If you lose focus, you may need to drink water before you feel thirsty

Mild dehydration causes brain activity to decline, but you may not be thirsty yet.

If you feel distracted or have trouble thinking, you may be suffering from mild dehydration. A recent comprehensive evaluation study found a link between dehydration and poor performance in tasks that require concentration or complex brain processing.

Although it is well known that ensuring the body has enough water (also known as hydration) in many respects, this meta-analysis of new research is considered to be the most reliable standard of science. It will confirm and take a closer look at the effects of dehydration on brain performance.
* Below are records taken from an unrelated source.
/-! ## Stream -/

@[simp] theorem State.strm_setStrm_same (x : Stream) : (s.setStrm k x).strm k = x := kget_kset_same _ _ _ _
theorem State.strm_setStrm_ne (x : Stream) (h : k ≠ j) : (s.setStrm k x).strm j = s.strm j := kget_kset_ne _ _ _ _ _ h
theorem State.strm_setStrm (x : Stream) : (s.setStrm k x).strm j = if k = j then x else s.strm j := kget_kset _ _ _ _ _
@[simp] theorem State.setStrm_setStrm (x y : Stream) : (s.setStrm k x).setStrm k y = s.setStrm k y := by simp [State.setStrm]
@[simp] theorem State.setStrm_pending (x : Stream) : (s.setStrm k x).pending = s.pending := rfl
@[simp] theorem State.setStrm_time (x : Stream) : (s.setStrm k x).time = s.time := rfl
@[simp] theorem State.setStrm_store (x : Stream) : (s.setStrm k x).store = s.store := rfl
@[simp] theorem State.setStrm_core (x : Stream) : (s.setStrm k x).core = s.core := rfl
@[simp] theorem State.setStrm_ledger (x : Stream) : (s.setStrm k x).ledger = s.ledger := rfl
@[simp] theorem State.setStrm_boxes (x : Stream) : (s.setStrm k x).boxes = s.boxes := rfl
@[simp] theorem State.setStrm_hif (x : Stream) : (s.setStrm k x).hif = s.hif := rfl
@[simp] theorem State.setStrm_ring (x : Stream) : (s.setStrm k x).ring = s.ring := rfl
@[simp] theorem State.setStrm_couriers (x : Stream) : (s.setStrm k x).couriers = s.couriers := rfl
@[simp] theorem State.setStrm_ports (x : Stream) : (s.setStrm k x).ports = s.ports := rfl
@[simp] theorem State.setStrm_fab (x : Stream) : (s.setStrm k x).fab = s.fab := rfl
@[simp] theorem State.setStrm_net (x : Stream) : (s.setStrm k x).net = s.net := rfl
@[simp] theorem State.setStrm_comms (x : Stream) : (s.setStrm k x).comms = s.comms := rfl
@[simp] theorem State.setStrm_bcast (x : Stream) : (s.setStrm k x).bcast = s.bcast := rfl
@[simp] theorem State.setStrm_image (x : Stream) : (s.setStrm k x).image = s.image := rfl
@[simp] theorem State.setStrm_access (x : Stream) : (s.setStrm k x).access = s.access := rfl
@[simp] theorem State.setStrm_boot (x : Stream) : (s.setStrm k x).boot = s.boot := rfl
@[simp] theorem State.setStrm_pins (x : Stream) : (s.setStrm k x).pins = s.pins := rfl
@[simp] theorem State.setStrm_chk (x : Stream) : (s.setStrm k x).chk = s.chk := rfl
@[simp] theorem State.setStrm_sec (x : Stream) : (s.setStrm k x).sec = s.sec := rfl
@[simp] theorem State.setStrm_power (x : Stream) : (s.setStrm k x).power = s.power := rfl
@[simp] theorem State.setStrm_prun (x : Stream) : (s.setStrm k x).prun = s.prun := rfl
@[simp] theorem State.setStrm_flash (x : Stream) : (s.setStrm k x).flash = s.flash := rfl
@[simp] theorem State.setStrm_due (x : Stream) : (s.setStrm k x).due = s.due := rfl
@[simp] theorem State.setStrm_latch (x : Stream) : (s.setStrm k x).latch = s.latch := rfl
@[simp] theorem State.setStrm_sent (x : Stream) : (s.setStrm k x).sent = s.sent := rfl
@[simp] theorem State.setStrm_free (x : Stream) : (s.setStrm k x).free = s.free := rfl
@[simp] theorem State.clu_setStrm (x : Stream) : (s.setStrm k x).clu j = s.clu j := rfl
@[simp] theorem State.lclu_setStrm (x : Stream) : (s.setStrm k x).lclu j = s.lclu j := rfl
@[simp] theorem State.tile_setStrm (x : Stream) : (s.setStrm k x).tile j = s.tile j := rfl
@[simp] theorem State.tslv_setStrm (x : Stream) : (s.setStrm k x).tslv j = s.tslv j := rfl
@[simp] theorem State.qslot_setStrm (x : Stream) : (s.setStrm k x).qslot j = s.qslot j := rfl
@[simp] theorem State.group_setStrm (x : Stream) : (s.setStrm k x).group j = s.group j := rfl
@[simp] theorem State.seg_setStrm (x : Stream) : (s.setStrm k x).seg j = s.seg j := rfl
@[simp] theorem State.sest_setStrm (x : Stream) : (s.setStrm k x).sest j = s.sest j := rfl
@[simp] theorem State.watch_setStrm (x : Stream) : (s.setStrm k x).watch j = s.watch j := rfl
@[simp] theorem State.stk_setStrm (x : Stream) : (s.setStrm k x).stk j = s.stk j := rfl
@[simp] theorem State.courier_setStrm (x : Stream) : (s.setStrm k x).courier j = s.courier j := rfl
@[simp] theorem State.port_setStrm (x : Stream) : (s.setStrm k x).port j = s.port j := rfl
@[simp] theorem State.box_setStrm (x : Stream) : (s.setStrm k x).box j = s.box j := rfl
@[simp] theorem State.comm_setStrm (x : Stream) : (s.setStrm k x).comm j = s.comm j := rfl
@[simp] theorem State.op_setStrm (x : Stream) : (s.setStrm k x).op j = s.op j := rfl

/-! ## CommS -/

@[simp] theorem State.comm_setComm_same (x : CommS) : (s.setComm k x).comm k = x := kget_kset_same _ _ _ _
theorem State.comm_setComm_ne (x : CommS) (h : k ≠ j) : (s.setComm k x).comm j = s.comm j := kget_kset_ne _ _ _ _ _ h
theorem State.comm_setComm (x : CommS) : (s.setComm k x).comm j = if k = j then x else s.comm j := kget_kset _ _ _ _ _
@[simp] theorem State.setComm_setComm (x y : CommS) : (s.setComm k x).setComm k y = s.setComm k y := by simp [State.setComm]
@[simp] theorem State.setComm_pending (x : CommS) : (s.setComm k x).pending = s.pending := rfl
@[simp] theorem State.setComm_time (x : CommS) : (s.setComm k x).time = s.time := rfl
@[simp] theorem State.setComm_store (x : CommS) : (s.setComm k x).store = s.store := rfl
@[simp] theorem State.setComm_core (x : CommS) : (s.setComm k x).core = s.core := rfl
@[simp] theorem State.setComm_ledger (x : CommS) : (s.setComm k x).ledger = s.ledger := rfl
@[simp] theorem State.setComm_streams (x : CommS) : (s.setComm k x).streams = s.streams := rfl
@[simp] theorem State.setComm_boxes (x : CommS) : (s.setComm k x).boxes = s.boxes := rfl
@[simp] theorem State.setComm_hif (x : CommS) : (s.setComm k x).hif = s.hif := rfl
@[simp] theorem State.setComm_ring (x : CommS) : (s.setComm k x).ring = s.ring := rfl
@[simp] theorem State.setComm_couriers (x : CommS) : (s.setComm k x).couriers = s.couriers := rfl
@[simp] theorem State.setComm_ports (x : CommS) : (s.setComm k x).ports = s.ports := rfl
@[simp] theorem State.setComm_fab (x : CommS) : (s.setComm k x).fab = s.fab := rfl
@[simp] theorem State.setComm_net (x : CommS) : (s.setComm k x).net = s.net := rfl
@[simp] theorem State.setComm_bcast (x : CommS) : (s.setComm k x).bcast = s.bcast := rfl
@[simp] theorem State.setComm_image (x : CommS) : (s.setComm k x).image = s.image := rfl
@[simp] theorem State.setComm_access (x : CommS) : (s.setComm k x).access = s.access := rfl
@[simp] theorem State.setComm_boot (x : CommS) : (s.setComm k x).boot = s.boot := rfl
@[simp] theorem State.setComm_pins (x : CommS) : (s.setComm k x).pins = s.pins := rfl
@[simp] theorem State.setComm_chk (x : CommS) : (s.setComm k x).chk = s.chk := rfl
@[simp] theorem State.setComm_sec (x : CommS) : (s.setComm k x).sec = s.sec := rfl
@[simp] theorem State.setComm_power (x : CommS) : (s.setComm k x).power = s.power := rfl
@[simp] theorem State.setComm_prun (x : CommS) : (s.setComm k x).prun = s.prun := rfl
@[simp] theorem State.setComm_flash (x : CommS) : (s.setComm k x).flash = s.flash := rfl
@[simp] theorem State.setComm_due (x : CommS) : (s.setComm k x).due = s.due := rfl
@[simp] theorem State.setComm_latch (x : CommS) : (s.setComm k x).latch = s.latch := rfl
@[simp] theorem State.setComm_sent (x : CommS) : (s.setComm k x).sent = s.sent := rfl
@[simp] theorem State.setComm_free (x : CommS) : (s.setComm k x).free = s.free := rfl
@[simp] theorem State.clu_setComm (x : CommS) : (s.setComm k x).clu j = s.clu j := rfl
@[simp] theorem State.lclu_setComm (x : CommS) : (s.setComm k x).lclu j = s.lclu j := rfl
@[simp] theorem State.tile_setComm (x : CommS) : (s.setComm k x).tile j = s.tile j := rfl
@[simp] theorem State.tslv_setComm (x : CommS) : (s.setComm k x).tslv j = s.tslv j := rfl
@[simp] theorem State.qslot_setComm (x : CommS) : (s.setComm k x).qslot j = s.qslot j := rfl
@[simp] theorem State.group_setComm (x : CommS) : (s.setComm k x).group j = s.group j := rfl
@[simp] theorem State.seg_setComm (x : CommS) : (s.setComm k x).seg j = s.seg j := rfl
@[simp] theorem State.sest_setComm (x : CommS) : (s.setComm k x).sest j = s.sest j := rfl
@[simp] theorem State.watch_setComm (x : CommS) : (s.setComm k x).watch j = s.watch j := rfl
@[simp] theorem State.stk_setComm (x : CommS) : (s.setComm k x).stk j = s.stk j := rfl
@[simp] theorem State.courier_setComm (x : CommS) : (s.setComm k x).courier j = s.courier j := rfl
@[simp] theorem State.port_setComm (x : CommS) : (s.setComm k x).port j = s.port j := rfl
@[simp] theorem State.box_setComm (x : CommS) : (s.setComm k x).box j = s.box j := rfl
@[simp] theorem State.strm_setComm (x : CommS) : (s.setComm k x).strm j = s.strm j := rfl
@[simp] theorem State.op_setComm (x : CommS) : (s.setComm k x).op j = s.op j := rfl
According to research results in the Journal of Medicine & Sports Science, mild dehydration, equivalent to 2% of body weight can silently cause impairment of mental activity. Therefore, you should not miss the opportunity to compensate yourself early.

Picture 1 of If you lose focus, you may need to drink water before you feel thirsty
If you feel distracted, you may need to drink water before thirst comes.

"We find that when people are mildly dehydrated, they really do not do well on tasks that require complex handling or concentration-intensive tasks , " Mindy Millard-Stafford, lead scientist Early research from the Georgia Institute of Technology said.

Millard-Stafford and his colleague Matthew Wittbrodt reviewed 33 previous studies that linked brain performance to dehydration.

Studies listed 413 cases of mild dehydration ranging from 1-6% of body weight. For an average person weighing 60kg, that is about 0.6 to 3.6 kg.

What they discovered is that at 2%, the amount of water loss triggers a marked decrease in mental performance. According to experts, it can take up to an hour since your body begins to dehydrate until the time of reduced brain performance.

During that time, you may not feel thirsty, so the decline may happen silently, while you miss an opportunity to drink water to hydrate your body to increase your productivity.

The analysis in this study backs up results from previous studies, indicating that dehydration weakens some brain functions over other functions.

Such as concentration, operating functions, campaign coordination will be affected first. Lower-level tasks such as reflexes are not severely affected, according to meta-analysis.

Picture 2 of If you lose focus, you may need to drink water before you feel thirsty
Make sure your body has enough water, you will be most physically and mentally active.

As we know, 60% of the human body is water. Water is an essential component, carrying out complex functions such as assisting transporting nutrients throughout the body, to simply lubricate the eyeball and keep lips and skin from cracking.

We have to constantly rehydrate the body every day, because water is often lost through sweat, urine . When the body does not have enough water, its basic functions are gradually broken.

You start thirsty when your body loses more than 2% of its weight from water. Your kidneys will not fill your bladder any more, and your urine will be darker. With that, your sweat will be retained, your body temperature increases. Your blood also becomes denser and moves slowly.

To maintain oxygen levels to cells, your heart must work harder to push solid blood. Therefore, your heart rate also increases in thirst.

At higher levels of dehydration, 4% of your body weight, your blood will thicken and your body temperature may increase to a level that causes you to fever and faint. If you lose water to about 7% of your body mass, you begin to develop kidney failure.

When water loses up to 10% of body weight, equivalent to 5 days in the desert, you may die.

Picture 3 of If you lose focus, you may need to drink water before you feel thirsty
You don't need to drink 8 glasses of water every day.

So when should you drink water and how much water per day? The truth is that no research can answer that question.

In 2004, the US National Institutes of Health proposed: Men should load 3.7 liters of body and women are 2.7 liters of water from food and drinks every day. But they insist that the exact amount of water everyone needs is something no one is sure of.

"Most healthy people fully meet their daily hydration needs by listening to thirst," the National Institutes of Health writes.

In fact, thirst is a delicate reaction of the body telling you when you should drink water. However, because thirst may be late after your brain performance has decreased, listen to your body more carefully to make up for it.

One last thing, even though rehydration is important, do not sanctify it and turn it into a drink of 8 cups / day.